___ Data to examine

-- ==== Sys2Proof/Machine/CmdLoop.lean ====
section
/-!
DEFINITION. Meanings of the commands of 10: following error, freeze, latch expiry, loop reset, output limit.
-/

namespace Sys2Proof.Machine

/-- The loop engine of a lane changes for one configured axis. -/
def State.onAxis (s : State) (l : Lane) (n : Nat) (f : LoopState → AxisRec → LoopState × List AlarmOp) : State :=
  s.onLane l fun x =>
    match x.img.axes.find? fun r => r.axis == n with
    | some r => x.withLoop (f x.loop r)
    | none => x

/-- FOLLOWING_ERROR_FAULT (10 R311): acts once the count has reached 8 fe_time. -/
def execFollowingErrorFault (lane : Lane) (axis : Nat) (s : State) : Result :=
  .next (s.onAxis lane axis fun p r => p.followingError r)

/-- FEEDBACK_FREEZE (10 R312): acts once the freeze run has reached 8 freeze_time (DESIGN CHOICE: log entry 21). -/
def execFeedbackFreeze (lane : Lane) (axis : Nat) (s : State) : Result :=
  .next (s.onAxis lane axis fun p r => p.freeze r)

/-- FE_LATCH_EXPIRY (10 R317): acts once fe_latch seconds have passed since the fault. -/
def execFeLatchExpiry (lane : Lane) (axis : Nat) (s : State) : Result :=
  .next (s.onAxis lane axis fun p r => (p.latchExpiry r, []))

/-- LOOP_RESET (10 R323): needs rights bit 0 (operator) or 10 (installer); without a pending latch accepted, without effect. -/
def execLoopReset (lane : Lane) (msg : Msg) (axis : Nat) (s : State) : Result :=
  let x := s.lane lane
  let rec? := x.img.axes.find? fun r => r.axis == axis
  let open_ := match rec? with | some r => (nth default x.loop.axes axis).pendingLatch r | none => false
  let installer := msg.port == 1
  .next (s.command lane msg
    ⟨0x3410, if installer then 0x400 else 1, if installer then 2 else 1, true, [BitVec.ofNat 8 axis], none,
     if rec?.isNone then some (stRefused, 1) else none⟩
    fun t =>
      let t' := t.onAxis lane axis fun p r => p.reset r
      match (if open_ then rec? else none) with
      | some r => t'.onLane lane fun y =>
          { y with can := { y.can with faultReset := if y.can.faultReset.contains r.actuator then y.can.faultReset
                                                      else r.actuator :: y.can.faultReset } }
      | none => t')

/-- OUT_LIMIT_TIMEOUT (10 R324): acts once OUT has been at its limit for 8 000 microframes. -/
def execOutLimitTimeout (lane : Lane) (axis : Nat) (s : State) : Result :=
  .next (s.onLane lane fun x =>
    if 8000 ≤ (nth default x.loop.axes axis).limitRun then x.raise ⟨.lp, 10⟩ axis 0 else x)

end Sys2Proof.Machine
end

______
___ Data to examine

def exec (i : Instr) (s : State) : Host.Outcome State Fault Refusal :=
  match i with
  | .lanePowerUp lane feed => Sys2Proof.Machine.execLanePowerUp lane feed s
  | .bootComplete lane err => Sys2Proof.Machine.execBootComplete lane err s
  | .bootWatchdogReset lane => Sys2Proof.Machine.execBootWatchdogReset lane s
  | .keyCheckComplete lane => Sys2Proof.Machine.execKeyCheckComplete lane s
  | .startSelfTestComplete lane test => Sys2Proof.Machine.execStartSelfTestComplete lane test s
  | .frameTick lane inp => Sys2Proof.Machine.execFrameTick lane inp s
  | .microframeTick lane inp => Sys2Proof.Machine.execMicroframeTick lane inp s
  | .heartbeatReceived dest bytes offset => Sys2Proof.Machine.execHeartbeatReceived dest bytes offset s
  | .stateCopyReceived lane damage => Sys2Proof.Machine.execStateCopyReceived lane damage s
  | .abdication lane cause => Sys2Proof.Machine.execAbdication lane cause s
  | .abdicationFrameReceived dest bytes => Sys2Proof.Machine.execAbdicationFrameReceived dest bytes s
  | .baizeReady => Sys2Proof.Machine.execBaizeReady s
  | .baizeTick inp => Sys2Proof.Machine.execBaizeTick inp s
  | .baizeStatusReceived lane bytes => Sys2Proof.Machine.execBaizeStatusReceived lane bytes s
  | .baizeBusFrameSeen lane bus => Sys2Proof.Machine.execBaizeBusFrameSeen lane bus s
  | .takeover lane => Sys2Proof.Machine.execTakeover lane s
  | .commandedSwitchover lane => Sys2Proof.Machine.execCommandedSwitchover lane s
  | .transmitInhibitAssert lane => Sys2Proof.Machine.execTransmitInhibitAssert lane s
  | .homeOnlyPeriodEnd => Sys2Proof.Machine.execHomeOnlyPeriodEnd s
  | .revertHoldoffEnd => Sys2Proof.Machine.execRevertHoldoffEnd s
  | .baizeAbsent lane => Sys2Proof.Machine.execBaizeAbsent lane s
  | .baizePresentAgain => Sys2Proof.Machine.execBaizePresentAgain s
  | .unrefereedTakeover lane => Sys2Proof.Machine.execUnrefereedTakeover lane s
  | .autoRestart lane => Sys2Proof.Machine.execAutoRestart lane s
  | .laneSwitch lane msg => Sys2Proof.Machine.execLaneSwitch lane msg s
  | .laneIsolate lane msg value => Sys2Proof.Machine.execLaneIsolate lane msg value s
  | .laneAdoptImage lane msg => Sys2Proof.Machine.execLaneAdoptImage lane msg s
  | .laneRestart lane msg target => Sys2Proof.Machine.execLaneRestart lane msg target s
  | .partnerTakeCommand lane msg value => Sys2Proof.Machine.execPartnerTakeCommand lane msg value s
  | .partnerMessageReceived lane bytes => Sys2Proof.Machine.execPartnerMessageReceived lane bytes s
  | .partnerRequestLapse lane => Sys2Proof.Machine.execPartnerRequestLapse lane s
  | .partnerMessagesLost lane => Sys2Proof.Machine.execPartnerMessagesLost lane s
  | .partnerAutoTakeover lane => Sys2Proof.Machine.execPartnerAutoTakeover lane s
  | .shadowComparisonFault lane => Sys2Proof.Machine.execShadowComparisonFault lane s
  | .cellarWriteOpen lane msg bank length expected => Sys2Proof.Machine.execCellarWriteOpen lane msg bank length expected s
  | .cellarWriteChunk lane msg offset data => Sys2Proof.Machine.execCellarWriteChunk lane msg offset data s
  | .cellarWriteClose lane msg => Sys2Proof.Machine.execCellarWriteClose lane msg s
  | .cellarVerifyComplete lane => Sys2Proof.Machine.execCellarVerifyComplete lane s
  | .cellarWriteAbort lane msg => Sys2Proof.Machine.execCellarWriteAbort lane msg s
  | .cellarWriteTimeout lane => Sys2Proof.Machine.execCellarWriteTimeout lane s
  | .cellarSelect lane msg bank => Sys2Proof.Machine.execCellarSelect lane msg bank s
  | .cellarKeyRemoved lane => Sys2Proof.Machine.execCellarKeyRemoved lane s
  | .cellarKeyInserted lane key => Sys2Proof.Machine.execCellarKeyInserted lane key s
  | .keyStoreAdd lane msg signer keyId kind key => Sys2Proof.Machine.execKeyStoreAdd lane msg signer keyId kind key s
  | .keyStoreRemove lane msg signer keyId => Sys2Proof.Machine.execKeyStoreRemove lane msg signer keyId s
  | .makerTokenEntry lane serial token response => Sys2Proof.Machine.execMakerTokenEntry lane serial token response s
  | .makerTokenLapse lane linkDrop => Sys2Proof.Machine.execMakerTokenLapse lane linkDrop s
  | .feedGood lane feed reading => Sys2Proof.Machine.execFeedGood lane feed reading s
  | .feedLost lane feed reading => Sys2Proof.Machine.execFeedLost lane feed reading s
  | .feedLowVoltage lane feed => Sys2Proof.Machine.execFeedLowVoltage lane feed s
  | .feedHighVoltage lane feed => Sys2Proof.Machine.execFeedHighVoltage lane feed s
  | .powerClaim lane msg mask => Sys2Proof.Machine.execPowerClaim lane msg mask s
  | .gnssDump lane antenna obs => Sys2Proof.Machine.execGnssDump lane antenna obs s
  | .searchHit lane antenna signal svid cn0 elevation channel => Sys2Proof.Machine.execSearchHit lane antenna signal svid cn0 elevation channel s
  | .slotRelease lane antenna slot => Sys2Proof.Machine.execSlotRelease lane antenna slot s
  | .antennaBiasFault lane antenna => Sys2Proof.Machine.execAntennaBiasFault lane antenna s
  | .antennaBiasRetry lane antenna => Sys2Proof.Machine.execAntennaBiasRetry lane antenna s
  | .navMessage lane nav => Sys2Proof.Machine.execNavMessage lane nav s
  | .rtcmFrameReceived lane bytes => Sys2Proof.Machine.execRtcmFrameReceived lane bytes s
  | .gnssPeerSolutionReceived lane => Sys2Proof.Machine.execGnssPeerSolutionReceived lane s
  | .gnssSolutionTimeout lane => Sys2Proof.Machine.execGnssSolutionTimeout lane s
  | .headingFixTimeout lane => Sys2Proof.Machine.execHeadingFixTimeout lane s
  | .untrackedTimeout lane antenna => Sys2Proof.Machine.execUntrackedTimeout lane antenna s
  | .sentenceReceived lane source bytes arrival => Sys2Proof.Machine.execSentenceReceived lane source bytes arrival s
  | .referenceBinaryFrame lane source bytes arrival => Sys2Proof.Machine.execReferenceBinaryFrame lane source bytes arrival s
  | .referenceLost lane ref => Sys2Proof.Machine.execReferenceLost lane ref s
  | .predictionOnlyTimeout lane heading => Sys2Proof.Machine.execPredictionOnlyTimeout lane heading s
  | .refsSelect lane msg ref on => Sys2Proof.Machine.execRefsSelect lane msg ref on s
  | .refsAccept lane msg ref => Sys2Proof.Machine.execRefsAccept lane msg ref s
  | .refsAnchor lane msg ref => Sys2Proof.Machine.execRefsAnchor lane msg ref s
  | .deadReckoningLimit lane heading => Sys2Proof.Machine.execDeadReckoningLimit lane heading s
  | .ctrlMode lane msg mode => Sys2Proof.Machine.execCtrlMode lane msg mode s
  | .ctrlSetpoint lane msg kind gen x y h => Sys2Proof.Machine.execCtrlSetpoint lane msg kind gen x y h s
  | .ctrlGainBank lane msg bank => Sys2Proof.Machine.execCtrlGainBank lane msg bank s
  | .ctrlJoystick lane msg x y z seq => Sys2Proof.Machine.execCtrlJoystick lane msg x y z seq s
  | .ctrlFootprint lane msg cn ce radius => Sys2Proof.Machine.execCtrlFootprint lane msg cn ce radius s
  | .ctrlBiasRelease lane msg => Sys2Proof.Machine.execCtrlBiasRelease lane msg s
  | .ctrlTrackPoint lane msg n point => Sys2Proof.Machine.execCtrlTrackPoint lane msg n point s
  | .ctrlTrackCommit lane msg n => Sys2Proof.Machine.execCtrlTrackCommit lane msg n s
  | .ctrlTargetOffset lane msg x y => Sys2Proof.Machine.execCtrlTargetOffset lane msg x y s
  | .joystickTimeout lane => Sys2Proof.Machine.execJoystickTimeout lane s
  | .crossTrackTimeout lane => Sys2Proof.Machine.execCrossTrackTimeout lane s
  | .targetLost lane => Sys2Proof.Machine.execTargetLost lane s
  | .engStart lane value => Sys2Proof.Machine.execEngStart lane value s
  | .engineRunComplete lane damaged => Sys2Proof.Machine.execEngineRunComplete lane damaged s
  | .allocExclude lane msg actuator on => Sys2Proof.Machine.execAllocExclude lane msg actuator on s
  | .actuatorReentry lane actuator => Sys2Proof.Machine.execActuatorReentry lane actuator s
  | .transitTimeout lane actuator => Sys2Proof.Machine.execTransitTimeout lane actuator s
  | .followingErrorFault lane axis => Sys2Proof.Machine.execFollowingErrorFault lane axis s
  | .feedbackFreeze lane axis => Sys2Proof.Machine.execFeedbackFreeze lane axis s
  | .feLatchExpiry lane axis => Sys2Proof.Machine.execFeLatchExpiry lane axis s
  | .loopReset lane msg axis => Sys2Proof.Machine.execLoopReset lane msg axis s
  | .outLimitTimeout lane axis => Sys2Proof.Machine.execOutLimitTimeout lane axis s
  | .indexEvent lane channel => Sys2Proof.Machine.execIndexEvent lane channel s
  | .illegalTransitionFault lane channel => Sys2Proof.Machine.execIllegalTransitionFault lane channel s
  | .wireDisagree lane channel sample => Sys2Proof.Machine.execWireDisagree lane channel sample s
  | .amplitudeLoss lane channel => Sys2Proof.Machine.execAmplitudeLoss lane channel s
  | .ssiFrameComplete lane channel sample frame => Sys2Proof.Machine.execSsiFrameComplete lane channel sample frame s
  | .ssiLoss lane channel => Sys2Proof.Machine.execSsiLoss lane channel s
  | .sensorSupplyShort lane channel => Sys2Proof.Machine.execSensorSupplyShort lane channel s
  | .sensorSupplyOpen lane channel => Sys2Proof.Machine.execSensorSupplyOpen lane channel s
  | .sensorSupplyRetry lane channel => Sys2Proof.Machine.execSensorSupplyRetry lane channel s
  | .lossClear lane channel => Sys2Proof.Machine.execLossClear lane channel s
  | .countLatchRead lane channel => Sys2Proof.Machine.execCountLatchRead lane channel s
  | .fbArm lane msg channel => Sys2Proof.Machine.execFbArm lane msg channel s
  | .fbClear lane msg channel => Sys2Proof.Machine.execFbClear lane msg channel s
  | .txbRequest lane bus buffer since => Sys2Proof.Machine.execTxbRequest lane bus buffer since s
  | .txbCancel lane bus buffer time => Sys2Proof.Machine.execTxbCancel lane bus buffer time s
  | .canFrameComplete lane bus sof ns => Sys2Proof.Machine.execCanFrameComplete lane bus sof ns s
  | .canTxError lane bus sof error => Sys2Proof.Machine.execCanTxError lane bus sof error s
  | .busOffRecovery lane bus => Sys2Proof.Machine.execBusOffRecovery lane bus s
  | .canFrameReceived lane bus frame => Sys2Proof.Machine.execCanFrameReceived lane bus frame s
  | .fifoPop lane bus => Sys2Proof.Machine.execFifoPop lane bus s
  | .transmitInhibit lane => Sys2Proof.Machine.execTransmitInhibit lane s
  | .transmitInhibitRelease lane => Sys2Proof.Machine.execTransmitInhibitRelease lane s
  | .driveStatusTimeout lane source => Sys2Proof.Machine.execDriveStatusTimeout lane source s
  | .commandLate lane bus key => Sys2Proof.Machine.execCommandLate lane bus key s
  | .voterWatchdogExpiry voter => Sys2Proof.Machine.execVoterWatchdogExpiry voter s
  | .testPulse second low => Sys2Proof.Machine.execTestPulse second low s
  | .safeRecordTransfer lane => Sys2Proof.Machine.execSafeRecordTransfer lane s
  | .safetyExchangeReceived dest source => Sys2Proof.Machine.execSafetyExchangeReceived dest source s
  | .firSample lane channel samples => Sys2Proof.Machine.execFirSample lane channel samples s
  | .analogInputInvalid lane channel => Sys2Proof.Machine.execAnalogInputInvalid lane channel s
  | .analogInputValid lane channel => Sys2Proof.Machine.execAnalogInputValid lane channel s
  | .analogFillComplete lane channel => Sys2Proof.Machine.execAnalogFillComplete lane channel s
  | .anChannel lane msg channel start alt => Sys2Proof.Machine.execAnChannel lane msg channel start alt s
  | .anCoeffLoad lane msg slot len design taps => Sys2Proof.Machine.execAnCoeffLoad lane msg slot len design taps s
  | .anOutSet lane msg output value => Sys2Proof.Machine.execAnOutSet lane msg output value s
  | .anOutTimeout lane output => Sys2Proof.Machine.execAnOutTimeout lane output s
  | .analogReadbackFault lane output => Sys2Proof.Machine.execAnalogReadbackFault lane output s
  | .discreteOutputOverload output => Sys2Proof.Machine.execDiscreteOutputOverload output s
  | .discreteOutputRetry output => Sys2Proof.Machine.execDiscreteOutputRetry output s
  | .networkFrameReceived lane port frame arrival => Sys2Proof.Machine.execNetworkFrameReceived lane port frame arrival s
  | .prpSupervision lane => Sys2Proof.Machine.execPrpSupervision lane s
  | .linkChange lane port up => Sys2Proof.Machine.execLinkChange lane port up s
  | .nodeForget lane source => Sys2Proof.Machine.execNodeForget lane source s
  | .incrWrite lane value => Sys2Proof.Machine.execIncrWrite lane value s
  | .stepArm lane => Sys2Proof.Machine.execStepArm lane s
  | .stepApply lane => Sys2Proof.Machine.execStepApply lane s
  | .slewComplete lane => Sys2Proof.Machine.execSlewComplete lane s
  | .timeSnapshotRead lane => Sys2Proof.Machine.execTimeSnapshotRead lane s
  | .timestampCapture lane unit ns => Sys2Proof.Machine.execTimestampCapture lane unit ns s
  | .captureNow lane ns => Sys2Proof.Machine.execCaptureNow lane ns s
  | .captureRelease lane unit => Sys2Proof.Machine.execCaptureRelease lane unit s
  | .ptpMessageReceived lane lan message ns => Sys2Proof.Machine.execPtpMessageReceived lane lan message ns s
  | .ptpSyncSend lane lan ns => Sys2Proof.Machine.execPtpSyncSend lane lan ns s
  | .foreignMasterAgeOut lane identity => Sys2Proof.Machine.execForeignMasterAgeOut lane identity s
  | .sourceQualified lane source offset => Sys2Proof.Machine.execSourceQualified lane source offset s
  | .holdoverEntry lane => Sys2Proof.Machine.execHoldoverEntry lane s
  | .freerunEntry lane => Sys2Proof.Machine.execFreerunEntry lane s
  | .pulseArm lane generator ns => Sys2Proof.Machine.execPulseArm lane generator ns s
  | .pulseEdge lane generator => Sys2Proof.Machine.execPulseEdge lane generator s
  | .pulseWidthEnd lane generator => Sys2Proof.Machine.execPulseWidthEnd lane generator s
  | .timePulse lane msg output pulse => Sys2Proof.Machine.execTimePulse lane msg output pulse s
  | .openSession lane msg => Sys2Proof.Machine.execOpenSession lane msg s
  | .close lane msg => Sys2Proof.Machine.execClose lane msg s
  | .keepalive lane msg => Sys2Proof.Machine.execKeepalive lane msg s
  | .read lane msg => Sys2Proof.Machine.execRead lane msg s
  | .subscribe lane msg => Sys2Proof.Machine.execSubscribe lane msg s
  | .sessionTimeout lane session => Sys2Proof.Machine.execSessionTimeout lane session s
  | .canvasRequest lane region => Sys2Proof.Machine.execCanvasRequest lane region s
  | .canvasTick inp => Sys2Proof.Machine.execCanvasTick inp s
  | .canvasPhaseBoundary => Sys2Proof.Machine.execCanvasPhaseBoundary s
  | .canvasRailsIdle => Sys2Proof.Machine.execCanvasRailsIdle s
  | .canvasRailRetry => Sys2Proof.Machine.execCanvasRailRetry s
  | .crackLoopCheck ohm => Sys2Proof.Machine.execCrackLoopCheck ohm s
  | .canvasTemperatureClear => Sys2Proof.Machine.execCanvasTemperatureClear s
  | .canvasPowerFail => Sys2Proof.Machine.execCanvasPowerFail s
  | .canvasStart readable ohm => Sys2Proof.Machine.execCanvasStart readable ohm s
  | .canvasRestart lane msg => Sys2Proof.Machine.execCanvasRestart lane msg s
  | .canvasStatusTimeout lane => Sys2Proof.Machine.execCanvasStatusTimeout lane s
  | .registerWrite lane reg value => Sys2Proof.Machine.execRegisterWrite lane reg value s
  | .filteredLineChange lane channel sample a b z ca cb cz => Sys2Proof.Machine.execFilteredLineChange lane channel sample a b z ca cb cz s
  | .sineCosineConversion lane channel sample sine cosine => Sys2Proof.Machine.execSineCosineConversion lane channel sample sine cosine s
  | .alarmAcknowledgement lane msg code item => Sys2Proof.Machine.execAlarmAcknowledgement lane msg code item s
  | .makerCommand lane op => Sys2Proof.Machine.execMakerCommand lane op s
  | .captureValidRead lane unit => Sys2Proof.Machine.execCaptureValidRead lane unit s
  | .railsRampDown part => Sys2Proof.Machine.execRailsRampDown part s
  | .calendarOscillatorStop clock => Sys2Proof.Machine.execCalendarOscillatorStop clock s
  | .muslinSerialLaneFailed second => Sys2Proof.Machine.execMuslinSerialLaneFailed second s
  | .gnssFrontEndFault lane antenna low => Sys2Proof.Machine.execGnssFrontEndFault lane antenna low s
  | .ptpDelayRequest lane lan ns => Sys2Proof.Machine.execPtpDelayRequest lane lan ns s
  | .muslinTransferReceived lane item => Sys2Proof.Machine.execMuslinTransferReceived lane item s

______

### What is required
Give back exactly the lines above starting at the line where "-- ==== Sys2Proof/Machine/CmdLoop.lean" appears and ending at the line where "none => t')" appears, both included, with no other lines.

### Answer space
-- ==== Sys2Proof/Machine/CmdLoop.lean ====
section
/-!
DEFINITION. Meanings of the commands of 10: following error, freeze, latch expiry, loop reset, output limit.
-/

namespace Sys2Proof.Machine

/-- The loop engine of a lane changes for one configured axis. -/
def State.onAxis (s : State) (l : Lane) (n : Nat) (f : LoopState → AxisRec → LoopState × List AlarmOp) : State :=
  s.onLane l fun x =>
    match x.img.axes.find? fun r => r.axis == n with
    | some r => x.withLoop (f x.loop r)
    | none => x

/-- FOLLOWING_ERROR_FAULT (10 R311): acts once the count has reached 8 fe_time. -/
def execFollowingErrorFault (lane : Lane) (axis : Nat) (s : State) : Result :=
  .next (s.onAxis lane axis fun p r => p.followingError r)

/-- FEEDBACK_FREEZE (10 R312): acts once the freeze run has reached 8 freeze_time (DESIGN CHOICE: log entry 21). -/
def execFeedbackFreeze (lane : Lane) (axis : Nat) (s : State) : Result :=
  .next (s.onAxis lane axis fun p r => p.freeze r)

/-- FE_LATCH_EXPIRY (10 R317): acts once fe_latch seconds have passed since the fault. -/
def execFeLatchExpiry (lane : Lane) (axis : Nat) (s : State) : Result :=
  .next (s.onAxis lane axis fun p r => (p.latchExpiry r, []))

/-- LOOP_RESET (10 R323): needs rights bit 0 (operator) or 10 (installer); without a pending latch accepted, without effect. -/
def execLoopReset (lane : Lane) (msg : Msg) (axis : Nat) (s : State) : Result :=
  let x := s.lane lane
  let rec? := x.img.axes.find? fun r => r.axis == axis
  let open_ := match rec? with | some r => (nth default x.loop.axes axis).pendingLatch r | none => false
  let installer := msg.port == 1
  .next (s.command lane msg
    ⟨0x3410, if installer then 0x400 else 1, if installer then 2 else 1, true, [BitVec.ofNat 8 axis], none,
     if rec?.isNone then some (stRefused, 1) else none⟩
    fun t =>
      let t' := t.onAxis lane axis fun p r => p.reset r
      match (if open_ then rec? else none) with
      | some r => t'.onLane lane fun y =>
          { y with can := { y.can with faultReset := if y.can.faultReset.contains r.actuator then y.can.faultReset
                                                      else r.actuator :: y.can.faultReset } }
      | none => t')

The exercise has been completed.